[[ DATA LISTING, beginning ]]

/-- The command at the front of the queue is run (log entry 2). -/
theorem test_step_front : step (State.reset.setPending [.timebaseTick]) = exec .timebaseTick State.reset := by rfl

/-- On an empty queue the part idles (log entry 2). -/
theorem test_step_idles : step State.reset = .next State.reset := by rfl

/-! ## Resets, clocks and strobes -/

/-- R167: the straps select the anchor address. -/
theorem test_power_on_anchor :
    after (.powerOnReset true false) running (fun t => t.attach.anchor) = some 0x1FFF00000 := by rfl

/-- R149: the activity after a power-on reset is SCANNING. -/
theorem test_power_on_scans : after (.powerOnReset false false) running (fun t => t.history.activity) = some .scanning := by
  rfl

/-- R150: the history lock is kept over a link reset. -/
theorem test_link_reset_keeps_lock :
    after (.linkReset false false) (withStore running fun h => { h with lock := true }) (fun t => t.history.lock) =
      some true := by rfl

/-- R150: an erase in progress is abandoned and its sector heads the erase list (section 9.9). -/
theorem test_link_reset_lists_erase :
    after (.linkReset false false)
        (withStore running fun h => { h with erase := some ⟨6, 6160, 2, .running, false⟩, eraseList := [3] })
        (fun t => (t.history.erase, t.history.eraseList)) = some (none, [6, 3]) := by rfl

/-- R100: the timebase wraps. -/
theorem test_tick_wraps :
    after .timebaseTick (running.setTimebase 0xFFFFFFFF) (fun t => t.timebase) = some 0 := by rfl

/-- Section 9.9: an erase with 10,960 µs left loses one of them. -/
theorem test_tick_erase :
    after .timebaseTick (withStore running fun h => { h with erase := some ⟨6, 10960, 2, .running, false⟩ })
        (fun t => t.history.erase) = some (some ⟨6, 10959, 2, .running, false⟩) := by rfl

/-- The counter of section 7.6 at a count. -/
def counting (n d : Nat) : State :=
  (withLeft running fun x => { x with working := d, staged := 2000 }).setPwm
    { counting := true, counter := n, workingD := 2, workingP := 9998, stagedD := 2, stagedP := 4998 }

/-- Section 7.6: at the wrap from 9,999 the staged duty and period are loaded. -/
theorem test_pwm_wrap :
    after .pwmWrap (counting 9999 2500) (fun t => (t.pwm.counter, t.pwm.workingP, (t.view .left).working)) =
      some (0, 4998, 2000) := by rfl

/-- Section 7.6: between wraps nothing is loaded. -/
theorem test_pwm_clock :
    after .pwmClock (counting 9998 2500) (fun t => (t.pwm.counter, t.pwm.workingP, (t.view .left).working)) =
      some (9999, 9998, 2500) := by rfl

/-- Section 7.6: LEFT is high up to 2,499 and low from 2,500 on. -/
theorem test_pwm_output :
    ((counting 2499 2500).backlightHigh .left, (counting 2500 2500).backlightHigh .left) = (true, false) := by decide

/-- R8 to R10: the strobe opens frame 12 in the FREE slot. -/
theorem test_capture_strobe :
    after (.captureStrobe .left) running (fun t =>
        ((t.view .left).capture, (t.view .left).nextSequence, ((t.view .left).slots.map Slot.sequence))) =
      some (.slotted 2, some 13, [some 10, some 11, some 12]) := by rfl

/-- R9: with no FREE slot the READY frame that is not shown yet gives up its slot. -/
theorem test_capture_strobe_takes_ready :
    after (.captureStrobe .left)
        (withLeft running fun x => { x with slots := [fullSlot .shown 0 10 0, fullSlot .ready 0 11 0, fullSlot .draining 0 9 1] })
        (fun t => (t.view .left).capture) = some (.slotted 1) := by rfl

/-- R13: the flip shows frame 11, and the slot shown before becomes FREE. -/
theorem test_display_strobe :
    after (.displayStrobe .left) running (fun t => ((t.view .left).shown, (t.view .left).slots.map Slot.state)) =
      some (some 1, [.free, .shown, .free]) := by rfl

/-- Sections 4.11 and 7.7: the origin moves by 64 and 8, and the duty by 800 toward the night duty. -/
theorem test_display_strobe_slews :
    after (.displayStrobe .left)
        ((withLeft running fun x => { x with pan := (128, 40), panTarget := (256, 0) }).setLadder ⟨.night, none, none⟩)
        (fun t => ((t.view .left).pan, (t.view .left).staged)) = some ((192, 32), 5200) := by rfl

/-! ## The fabric port -/

/-- The table of section 10.8 over a LEFT view of 1,280 by 800 pixels with slot S0 at 0x6000_0000. -/
def traffic : State :=
  (withLeft running fun x => { x with slots := [fullSlot .shown 0x060000000 10 0] }).setAttach
    { running.attach with
      current := some
        { cfg with
          table :=
            [some ⟨.guard, 0x040000000, 20⟩, some ⟨.capture .left 0x10 0x30, 0x050000000, 23⟩,
              some ⟨.view .left, 0x050800000, 22⟩, some ⟨.control, 0x051000000, 12⟩, none, none, none, none]
          views :=
            { left := { viewSettings 0 with geometry := { w := 1280, h := 800, vw := 1024, vh := 720, bases := [] } }
              right := viewSettings 0x030000000 } } }

/-- Section 10.8, the writes. -/
theorem test_write_classes :
    [incr 0x13 0x050001000 16, incr 0x23 0x050002000 16, incr 0x05 0x051000000 2, incr 0x07 0x0601F3FC0 8,
        incr 0x07 0x0601F3FC0 4, { incr 0x09 0x050800000 4 with burst := .fixed }].map (classifyWrite traffic) =
      [.capture .left 0x050000000 false, .refused (.captureRefused .left 4 0x2000), .control, .refused .nothing,
        .refused (.guardWrite 0x10), .refused .nothing] := by rfl

/-- Section 10.8, the reads. -/
theorem test_read_classes :
    [incr 0x05 0x050000000 4, { incr 0x07 0x060000040 4 with burst := .wrap }].map (classifyRead traffic) =
      [.zeros, .plain] := by rfl

/-- R157: a plain write asks the memory port for the same burst. -/
theorem test_write_accept :
    after (.fabricWriteAccept (incr 5 0x070000000 2)) running (fun t => t.path.readyW.map DownWrite.a) =
      some [incr 5 0x070000000 2] := by rfl

/-- R161: a seventeenth write is held. -/
theorem test_write_held :
    after (.fabricWriteAccept (incr 5 0x070000000 2))
        (withPath running fun p => { p with writes := List.replicate 16 (upW 0 (incr 0 0 1) .plain 1) })
        (fun t => t.path.writes.length) = some 16 := by rfl

/-- Section 10.8: a capture-aperture read gives SLVERR and zero beats. -/
theorem test_read_refused :
    after (.fabricReadAccept (incr 5 0x050000000 4)) traffic (fun t => t.out) =
      some [.upData 5 (List.replicate 4 ⟨0, .slverr⟩)] := by rfl

/-- R63: a forwarded view read is charged to the SHOWN slot. -/
theorem test_read_charged :
    after (.fabricReadAccept (incr 5 0x012000000 4)) running (fun t => (t.view .left).slots.map Slot.reads) =
      some [1, 0, 0] := by rfl

/-- Section 4.9: the burst at view offset 9,728 is split three ways. -/
theorem test_split_three_ways :
    (splitBurst { w := 1280, h := 800, vw := 1024, vh := 720, bases := [] } (128, 40) 0x060000000 9728 64).map
        (fun p => (p.slotOffset, p.len)) = [(114432, 16), (114688, 16), (115456, 32)] := by decide

/-- Section 4.9: view offset 10,560 is slot offset 115,776. -/
theorem test_translation :
    slotOffset { w := 1280, h := 800, vw := 1024, vh := 720, bases := [] } (128, 40) 10560 = 115776 := by decide

/-- Section 4.10: the pair (240, 180, 150, 90) under G = 128 and P_prot = 200. -/
theorem test_dim_pair : dimWord 200 128 (pairWord 240 180 150 90) = pairWord 220 154 150 109 := by decide

/-- Section 4.10: a pair with no luma above the protect level is unchanged. -/
theorem test_dim_protected : dimWord 200 128 (pairWord 180 180 150 90) = pairWord 180 180 150 90 := by decide

/-- A refused write with one beat left. -/
def refusing : State :=
  withPath running fun p =>
    { p with writes := [upW 3 (incr 5 0x013000000 1) (.refused (.guardWrite 3)) 1], nextTag := 4 }

/-- R157: after its last beat a refused write is answered SLVERR. -/
theorem test_refused_write_answered :
    after (.writeDataBeat 0 0xFFFF) refusing (fun t => t.out) = some [.upResponse 5 .slverr] := by rfl

/-- R122, R157: GUARD_WRITE occurs once, with the entry and the ID in its detail. -/
theorem test_refused_write_occurs :
    after (.writeDataBeat 0 0xFFFF) refusing (fun t => ((t.fault 22).occurrences, (t.fault 22).detail)) =
      some (1, some 0x00130000000503) := by rfl

/-! ## The capture stream -/

/-- Section 2.6: the merge. -/
theorem test_merge : mergeExposures (frame 0 0).snapshot 3000 200 = 2390 := by decide

/-- Section 2.6: the curve. -/
theorem test_tone_map : toneMap (frame 0 0).snapshot 2390 = 83 := by decide

/-- Section 2.6: a short sample at the black level. -/
theorem test_merge_black : mergeExposures (frame 0 0).snapshot 3200 60 = 0 := by decide

/-- Section 2.6: the falling segment. -/
theorem test_tone_map_falls :
    toneMap { (frame 0 0).snapshot with shift := 0, curve := List.replicate 15 0 ++ [100, 90] } 1000 = 94 := by decide

/-- Section 3.6: the signature over three words. -/
theorem test_signature : [0x80508040, 0x80518041, 0x80508040].foldl foldSignature 0 = (0x81B181C1 : BitVec 32) := by
  decide

/-- Section 2.8: a run from 4,112 with 6 beats is carried by 4 beats from slot offset 2,048. -/
theorem test_run_halves :
    (runWrite .right (upW 0 (incr 0 0 6) .plain 6) 2 0 0x060000000 (4112, 4192)).a = incr 0x3F 0x060000800 4 := by decide

/-- Section 2.7, step 4: the run of burst C begins at the fill point. -/
theorem test_run_behind : runOf 4608 64 5120 4096000 = some (5120, 5616) := by decide

/-- A capture burst of some beats at an aperture offset, of which some are left. -/
def capturing (offset len left : Nat) : UpWrite :=
  upW 7 (incr 0x13 (BitVec.ofNat 36 (0x011000000 + offset)) len) (.capture .left 0x011000000 false) left

/-- The open burst of `capturing`, bound to slot 2. -/
def openAt (offset : Nat) (b : Binding) (run : Option (Nat × Nat)) (cut : Option Nat) : OpenBurst :=
  { tag := 7, binding := b, nextOffset := offset, run := run, cut := cut, half := none, openFill := 0, lastFill := 0 }

/-- LEFT at a fill point with a capture burst whose first beat is still to come. -/
def burstWaits (fill offset len : Nat) : State :=
  withPath (filling fill) fun p => { p with writes := [capturing offset len len], nextTag := 8 }

/-- LEFT at a fill point with an open burst of 4 beats, 3 of them left. -/
def burstOpen (fill : Nat) (b : OpenBurst) : State :=
  withLeft (withPath (filling fill) fun p => { p with writes := [capturing 0 4 3], nextTag := 8 }) fun x =>
    { x with burst := some b }

/-- R27, R31: the burst opens, its run is issued and its first beat taken. -/
theorem test_capture_beat_opens :
    after (.captureBeat 0 0xFFFF) (burstWaits 0 0 4) (fun t =>
        (t.path.readyW.map DownWrite.a, (t.view .left).burst.bind OpenBurst.run,
          ((t.view .left).fillingWith 2 12).map Frame.fillPoint)) =
      some ([incr 0x3E 0x020020000 2], some (0, 48), some 16) := by rfl

/-- The capture writes of a state, all outstanding at a DETACH (R42). -/
def sinceDetach (s : State) : State := withPath s fun p => { p with writes := p.writes.map State.UpWrite.boundStopped }

/-- R29, R30: a beat of an unframed burst makes ORDER_BREACH occur; R42: not of a burst that was open at a DETACH. -/
theorem test_capture_beat_unframed :
    [burstOpen 16 (openAt 16 .unframed none none), sinceDetach (burstOpen 16 (openAt 16 .unframed none none))].map
        (fun s => after (.captureBeat 0 0xFFFF) s fun t => (t.fault 16).occurrences) = [some 1, some 0] := by rfl

/-- R54: a HOLD_MODE in hand counts with the completion, a RELEASE leaves the mode. -/
theorem test_mode_with_hold :
    [hand running 9 2, hand running 9 3, running].map State.modeWithHold = [.night, .day, .day] := by decide

/-! ## The memory port -/

/-- A granted development write of slot 2, all its data sent, and the capture burst it serves. -/
def devAnswered (fill : Nat) (f : Frame → Frame) : State :=
  withPath
    (withLeft (filling fill) fun x =>
      x.modifySlot 2 fun sl => { sl with frame := sl.frame.map fun g => f { g with writes := 1 } })
    fun p =>
      { p with
        writes := [{ capturing 0 4 0 with downResp := none }]
        downW := [{ owner := .dev .left 2 12, tag := 7, upId := 0x13, a := incr 0x3E 0x020020000 2, unsent := 0, buffer := [] }]
        nextTag := 8 }

/-- Section 2.7, step 3: a counted response with a fill point far from the end; the upstream answer is OKAY. -/
theorem test_response_counted :
    after (.downstreamWriteResponse .left .okay) (devAnswered 64 id) (fun t =>
        (((t.view .left).fillingWith 2 12).map Frame.writes, t.out)) = some (some 0, [.upResponse 0x13 .okay]) := by rfl

set_option maxRecDepth 20000 in
/-- R12, R50: the last response completes the frame READY, and the scene level is its mean luma. -/
theorem test_response_completes :
    after (.downstreamWriteResponse .left .okay) (devAnswered 131072 id) (fun t =>
        ((t.view .left).slots.map Slot.state, (t.view .left).capture, (t.view .left).level)) =
      some ([.shown, .ready, .ready], .none, 100) := by rfl

/-- Section 2.7: a frame with its gap flag set leaves its slot FREE. -/
theorem test_response_gapped :
    after (.downstreamWriteResponse .left .okay) (devAnswered 131072 fun f => { f with gap := true }) (fun t =>
        (t.view .left).slots.map Slot.state) = some [.shown, .ready, .free] := by rfl

/-- Section 5.10, steps 4 and 6: DAY to DUSK after 5 s. -/
theorem test_ladder_dusk :
    (Ladder.evaluate ⟨.day, none, some (.dayToDusk, 13000000)⟩ cfg.ladder (some 63) 18000000).mode = .dusk := by decide

/-- Section 5.10, step 12: the force to DAY. -/
theorem test_ladder_force :
    Ladder.evaluate ⟨.night, none, none⟩ cfg.ladder (some 210) 61000000 = ⟨.day, none, none⟩ := by decide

[[ DATA LISTING, end ]]

TASK DESCRIPTION: Show every line of the listing that includes the word "aperture".

EXPECTED ANSWER:
/-- Section 10.8: a capture-aperture read gives SLVERR and zero beats. -/
/-- A capture burst of some beats at an aperture offset, of which some are left. -/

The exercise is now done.